Regarding Van Dyk’s plan, one alternative to the initiative process would be for the council to submit a version of the proposed legislation to voters for an advisory vote, which wouldn’t be binding.

Another would be for councilors to leave voters out of the equation and vote themselves on the proposed legislation.

One way or another, Van Dyk thinks voters should have the final say. 

“Our position is that just because the council hasn’t implemented the state law doesn’t mean we’re not entitled to the initiative process,” he said. “We acted in good faith – the city has all the power in the world to put this on the ballot.”

Van Dyk’s push to ban artificial turf was launched in January, when he created the website plasticfieldsfornever.org. He and others are worried about the potential health and environmental impacts of the materials slated to be used at playing fields on the island.

Proponents of artificial turf fields counter that the materials are safe and more durable than natural surfaces.

As for the petition, Van Dyk said the initiative powers of voters are contained in the state constitution, which supersedes local law. He said the council should refer the proposed ordinance as proposed to voters. Improvements to the language of the plan would be fine, he said, as long as its “general meaning and intent” are preserved.

Derr and Oldham argue that the state constitution deals with statewide initiatives – those that would enact state laws – but not local initiatives that would enact city ordinances.

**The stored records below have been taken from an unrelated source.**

-- ==== Sys2Proof/Word.lean ====
section
/-! DEFINITION. The word types of the KG2-800 and the sparse table every repeated unit is held in. -/

namespace Sys2Proof

/-- A byte of memory. -/
abbrev Byte := BitVec 8

/-- A register, a word of memory, device time: 64 bits (R5, R15). -/
abbrev Word := BitVec 64

/-- A sparse table: keys strictly rising, no entry equal to what an unlisted key reads as. -/
abbrev Tbl (α : Type) := List (Nat × α)

end Sys2Proof
end

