/-! ## Rings, heaters, monitors (R288 to R327) -/

/-- TMP_RING_DATA.STATE. -/
inductive RingState where
  | off | searching | locked | parked | zeroHeld | relocking | deadUnparked
  deriving DecidableEq, Repr

/-- One ring. Signals are Q1.15 integers (R304); `rstar`, `r`, `v`, `a` are in units of 2⁻³¹ (R306). `cls` is the class
as written, `clsNow` and `bank` those its last inner sample used (R307). `atPass` and `temp` are the set-point (Q1.15) and
the PIC temperature (1/256 °C) at its last identity pass, or at parking (R295, R298). `excursion` is the t0 of a lock
excursion not yet checked (R300), `badSince` that of a run of bad read-backs (R327). `prevCode` is the code at a ramp's last
visit, the present one where the ramp has yet to read there; `inWindow` is when the lock error came into the comparator
window, `passed` whether the ring passed an identity round since it locked (R296). -/
structure Ring where
  cls : Nat
  clsNow : Nat
  st : RingState
  lockErr : Int
  code : Nat
  rstar : Int
  r : Int
  v : Int
  a : Int
  xi : List Int
  yi : List Int
  xo : List Int
  yo : List Int
  f : Int
  u : Int
  p : Int
  e : Option Int
  count : Nat
  bank : Nat
  errGain : Nat
  idFails : Nat
  wrongTimes : List Nat
  drop0 : Nat
  prevDrop : Nat
  prevCode : Nat
  rising : Bool
  maxima : List Nat
  goodSample : Nat
  masked : Bool
  fault : Nat
  lowReads : Nat
  shortReads : Nat
  badSince : Nat
  excursion : Option Nat
  temp : Int
  stopped : Bool
  atPass : Int
  marked : Bool
  inWindow : Option Nat
  passed : Bool
  deriving DecidableEq, Repr

def Ring.reset : Ring where
  cls := 0
  clsNow := 0
  st := .off
  lockErr := 0
  code := 0
  rstar := 0
  r := 0
  v := 0
  a := 0
  xi := [0, 0, 0]
  yi := [0, 0, 0]
  xo := [0, 0, 0]
  yo := [0, 0, 0]
  f := 0
  u := 0
  p := 0
  e := none
  count := 0
  bank := 0
  errGain := 0
  idFails := 0
  wrongTimes := []
  drop0 := 0
  prevDrop := 0
  prevCode := 0
  rising := false
  maxima := []
  goodSample := 0
  masked := false
  fault := 0
  lowReads := 0
  shortReads := 0
  badSince := 0
  excursion := none
  temp := 0
  stopped := false
  atPass := 0
  marked := false
  inWindow := none
  passed := false

/-- A code queue entry of a cluster (R314): its group, the target of each masked ring by its number in the group, the
span the codes were computed in, and the time it joined. -/
structure QEntry where
  group : Nat
  codes : Tbl Nat
  low : Bool
  joined : Nat
  deriving DecidableEq, Repr

/-- A heater tap of a ring (R315, R317): target, the span its target was computed in, applied code, driver output. -/
structure Tap where
  target : Nat
  low : Bool
  code : Nat
  out : Nat
  deriving DecidableEq, Repr

def Tap.reset : Tap where
  target := 0
  low := true
  code := 0
  out := 0

/-- One heater cluster (R313 to R321). `req` is true between a span request and the next tick (R318). -/
structure Cluster where
  high : Bool
  req : Bool
  hold : Bool
  wantHigh : Bool
  beforeHigh : Bool
  queue : List QEntry
  heldPush : List QEntry
  taps : Tbl Tap
  phase : BitVec 24
  ftw : Nat
  step : Nat
  rate : Nat
  tick : Nat
  amp : Nat
  dph : Nat
  den : Bool
  deriving DecidableEq, Repr

def Cluster.reset : Cluster where
  high := false
  req := false
  hold := false
  wantHigh := false
  beforeHigh := false
  queue := []
  heldPush := []
  taps := []
  phase := 0
  ftw := 68719
  step := 16
  rate := 1
  tick := 0
  amp := 8
  dph := 38
  den := true

/-- One monitor converter (R323 to R327): the ring it last accepted (R325), its drops, its reference channels out of
tolerance. -/
structure Conv where
  last : Nat
  drops : Nat
  refFault : List (Fin 4)
  deriving DecidableEq, Repr

def Conv.reset : Conv where
  last := 1023
  drops := 0
  refFault := []

/-- One trace channel (R312), newest entry first. -/
structure Trace where
  entries : List (Int × Nat)
  stopped : Bool
  remaining : Option Nat
  deriving DecidableEq, Repr

def Trace.reset : Trace where
  entries := []
  stopped := false
  remaining := none

/-! ## Power, thermal, clocks (R363 to R388) -/

/-- One temperature sensor (R377 to R381), in units of 1/256 °C: the last measured value (`has` false before any), the
reading used, why it is broken (`kind`, as THM_SENS_DATA.STATE encodes it), samples in a row that jumped, were far
from the median, or repeated a value, the range of each sensor of its domain over those repeats, samples in a row without
a broken condition, and whether it rose by more than 0.4 °C in the last interval. -/
structure Sensor where
  raw : Int
  has : Bool
  reading : Int
  kind : Nat
  jumps : Nat
  far : Nat
  same : Nat
  span : List (Int × Int)
  clean : Nat
  rose : Bool
  deriving DecidableEq, Repr

def Sensor.reset : Sensor where
  raw := 0
  has := false
  reading := 0
  kind := 0
  jumps := 0
  far := 0
  same := 0
  span := []
  clean := 0
  rose := false

/-- The power and thermal controllers of the hub. `avsWant` is a voltage whose write has not succeeded (R454); `trips`
counts a domain's samples in a row at its trip temperature, `levels` is its level against the thresholds of R427. -/
structure Power where
  limit : Nat
  samples : List Nat
  avg : Nat
  half : Bool
  avsMv : Nat
  avsWant : Option Nat
  avsAt : Option Nat
  trips : Tbl Nat
  levels : Tbl Nat
  throttling : Bool
  cool : Bool
  stepDue : Nat
  eightAt : Option Nat
  underAt : Option Nat
  tripLatched : Bool
  tripDomain : Nat
  tripSensor : Nat
  tripTime : Nat
  clkExt : Bool
  refOk : Bool
  unlocked : List Island
  deriving DecidableEq, Repr

def Power.reset : Power where
  limit := 0
  samples := []
  avg := 0
  half := false
  avsMv := 750
  avsWant := none
  avsAt := none
  trips := []
  levels := []
  throttling := false
  cool := false
  stepDue := 0
  eightAt := none
  underAt := none
  tripLatched := false
  tripDomain := 0
  tripSensor := 0
  tripTime := 0
  clkExt := false
  refOk := true
  unlocked := []

/-! ## Start, flash, journal (R343 to R362) -/

/-- Pins and rails as the board drives them (R384, R458). `perst` is true while PERST_N is asserted. -/
structure Pins where
  aux : Bool
  railsOk : Bool
  pwrOk : Bool
  perst : Bool
  deferred : Bool
  refArmed : Bool
  xspiReset : Bool
  deriving DecidableEq, Repr

/-- Where a start stands (NVM_START, R349 to R352). `on` is true while the device runs; `reread` during the
configuration re-read of a warm restart; `mgmtDown` from step 3 to the end of step 5 of a warm restart; `phase` the
part of the sequence that comes next (log entry 71), 0 for none. -/
structure Boot where
  on : Bool
  stage : Nat
  cause : Nat
  detail : Nat
  kind : Nat
  cfgFallback : Bool
  cfgSlot : Nat
  fwFallback : Bool
  fwSlot : Nat
  fwVersion : Word
  warmUs : Nat
  coldUs : Nat
  halt : Nat
  restarting : Bool
  reread : Bool
  mgmtDown : Bool
  afterHalt : Bool
  faultN : Bool
  wantFwSave : Bool
  outageFrom : Option Nat
  phase : Nat
  deriving DecidableEq, Repr

/-- Journal record types (R355). -/
inductive JKind where
  | snapBegin | snapEnd | event | configCommit | fwActivate | fence | fenceClear | laserBias | calCopy
  | sigFail | tokenAccept | tokenEnd | ownerEnrol | ownerRelease | svnCommit
  deriving DecidableEq, Repr

/-- A journal record (R354): sequence, type and payload words; `snap` marks a snapshot record. -/
structure JRec where
  seq : Nat
  kind : JKind
  payload : List Nat
  snap : Bool
  deriving DecidableEq, Repr

/-- The journal (R354 to R361). Lists are oldest first; `unwritten` holds appends not yet committed. -/
structure Journal where
  recs : List JRec
  other : List JRec
  unwritten : List JRec
  hold : List JRec
  half : Nat
  next : Nat
  erases0 : Nat
  erases1 : Nat
  compacting : Bool
  erasing : Bool
  lastCompact : Option Nat
  replayed : Nat
  torn : Nat
  tornIn : Nat
  windowOpen : Bool
  sensorBad : Bool
  flashTemp : Int
  hubMax : Int
  deriving DecidableEq, Repr

def Journal.reset : Journal where
  recs := []
  other := []
  unwritten := []
  hold := []
  half := 0
  next := 0
  erases0 := 0
  erases1 := 0
  compacting := false
  erasing := false
  lastCompact := none
  replayed := 0
  torn := 0
  tornIn := 0
  windowOpen := false
  sensorBad := false
  flashTemp := 0
  hubMax := 0

/-- What the flash device holds besides the journal (R343, R344). `calFolds` is the adapted sets of the copy in use, as
each lattice's folds (R331), `calOther` those of the other copy. -/
structure Flash where
  answers : Bool
  mib : Nat
  fwA : Option FwImage
  fwB : Option FwImage
  cfgA : Option CfgImage
  cfgB : Option CfgImage
  owner : Option (List Byte)
  calCopy : Nat
  calTime : Nat
  calBusy : Bool
  calFolds : List (List (Nat × Nat × Int))
  calOther : List (List (Nat × Nat × Int))
  deriving DecidableEq, Repr

/-! ## Security (R389 to R406) -/

/-- An active debug token (R400, R401). -/
structure Token where
  perms : BitVec 64
  expiry : Nat
  deriving DecidableEq, Repr

/-- The security block. `edKey`, `mlPublic` and `mlKey` are the identity keys that a start derives (R389). -/
structure Security where
  svn : Nat
  ownFuses : Nat
  nonce : Option (BitVec 256)
  nonceAt : Nat
  latched : List (BitVec 256)
  token : Option Token
  tokenResult : Nat
  buf : Tbl Byte
  verified : List (Word × List Byte)
  locked : Bool
  edKey : BitVec 256
  mlPublic : List Byte
  mlKey : List Byte
  deriving DecidableEq, Repr

def Security.reset : Security where
  svn := 0
  ownFuses := 0
  nonce := none
  nonceAt := 0
  latched := [0, 0, 0]
  token := none
  tokenResult := 0
  buf := []
  verified := []
  locked := false
  edKey := 0
  mlPublic := []
  mlKey := []

/-! ## Events and management (R407 to R430) -/

/-- An event-log entry (R419). -/
structure Event where
  time : Nat
  seq : Nat
  code : Nat
  severity : Nat
  plane : Nat
  unitKind : Nat
  unitId : Nat
  ctx : Nat
  params : List Nat
  deriving DecidableEq, Repr

/-- PLDM update states (MGT_STATUS.UPDATE). -/
inductive Update where
  | idle | learning | downloading | verifying | applying | ready
  deriving DecidableEq, Repr

/-- One SPDM connection (R403 to R405). -/
structure Spdm where
  versionGot : Bool
  capsGot : Bool
  negotiated : Bool
  signed : Bool
  large : List (BitVec 8)
  chunk : Nat
  deriving DecidableEq, Repr

def Spdm.reset : Spdm where
  versionGot := false
  capsGot := false
  negotiated := false
  signed := false
  large := []
  chunk := 0

/-- The management controller (R425 to R430). `telemetry` holds the last 10 ms sample of package power, L and EVT_AVAIL
(R14). -/
structure Mgmt where
  i3cAddr : BitVec 7
  eidI3c : BitVec 8
  eidVdm : BitVec 8
  update : Update
  agent : Option Nat
  component : Nat
  staged : Option Staged
  fwStaged : Bool
  spdm : List Spdm
  events : List Event
  states : List (Nat × Nat)
  telemetry : List Nat
  deriving DecidableEq, Repr

def Mgmt.reset : Mgmt where
  i3cAddr := 0
  eidI3c := 0
  eidVdm := 0
  update := .idle
  agent := none
  component := 0
  staged := none
  fwStaged := false
  spdm := [Spdm.reset, Spdm.reset, Spdm.reset]
  events := []
  states := []
  telemetry := [0, 0, 0]

/-- What the device answered to the last command that is answered. The MODEL's own field (log entry 5). -/
inductive Reply where
  | none
  | value (w : Word)
  | saturated (w : Word)
  | data (bytes : List Byte) (poison : Bool)
  | done
  | crs
  | notReady
  | error (code : Nat)
  deriving DecidableEq, Repr

/-- The latest burst a step issued on a lattice, for the lookback of R45, how many it issued there, and whether the step
is released (R121). -/
structure Issued where
  lat : Nat
  thread : Nat
  ctx : Nat
  uid : Nat
  time : Nat
  bursts : Nat
  released : Bool
  deriving DecidableEq, Repr

/-- The machine. -/
structure State where
  pending : List Instr
  free : Nat
  reply : Reply
  time : Nat
  pins : Pins
  boot : Boot
  cfg : Configuration
  cfgSeq : Nat
  flash : Flash
  jnl : Journal
  sec : Security
  log : List Event
  evHead : Nat
  flds : Tbl Word
  refusedAt : Tbl Nat
  mem : Tbl Byte
  hostMem : Tbl Byte
  poison : Tbl Bool
  wordErr : Tbl Bool
  feFull : Tbl Bool
  feOwner : Tbl Nat
  feOps : List FeOp
  lats : Tbl Lattice
  combs : Tbl Comb
  threads : Tbl Thread
  ctxs : Tbl Ctx
  entries : Tbl EntrySt
  admitQueue : List Nat
  issued : List Issued
  bays : Tbl Bay
  cxl : Cxl
  ports : Tbl Port
  hnx : Hnx
  rings : Tbl Ring
  coefs : Tbl Word
  clusters : Tbl Cluster
  convs : Tbl Conv
  traces : Tbl Trace
  power : Power
  sensors : Tbl Sensor
  mgmt : Mgmt
  deriving DecidableEq, Repr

“While we cannot absolutely rule out the possibility that at some point in the future some court might conclude that the constitution automatically grants initiative power to enact ordinances to voters in all Washington cities, we note that… we have not located a single case reaching that holding – indeed we have not even located a case where the issue was raised.”

Pam James, of MRSC, concurred.

“It’s a first for me to hear about something like this,” she said Monday. “It’s confusing in a way because of the state powers that exist – but that’s a different mechanism.”

There are other voter-initiated processes that don’t apply to the same rules, such as a citizen effort currently underway to change the island’s form of government; a group of islanders has gathered nearly a 1,000 signatures to put the issue to a vote sometime next year using a mechanism that is subject to different requirements than standard initiatives.

Amid the ongoing and often complex debate between supporters and opponents of artificial turf, Van Dyk said this latest round of legal confusion caught him by surprise.

“Frankly, I didn’t see any problems,” he said. “We’re sort of plowing new ground.”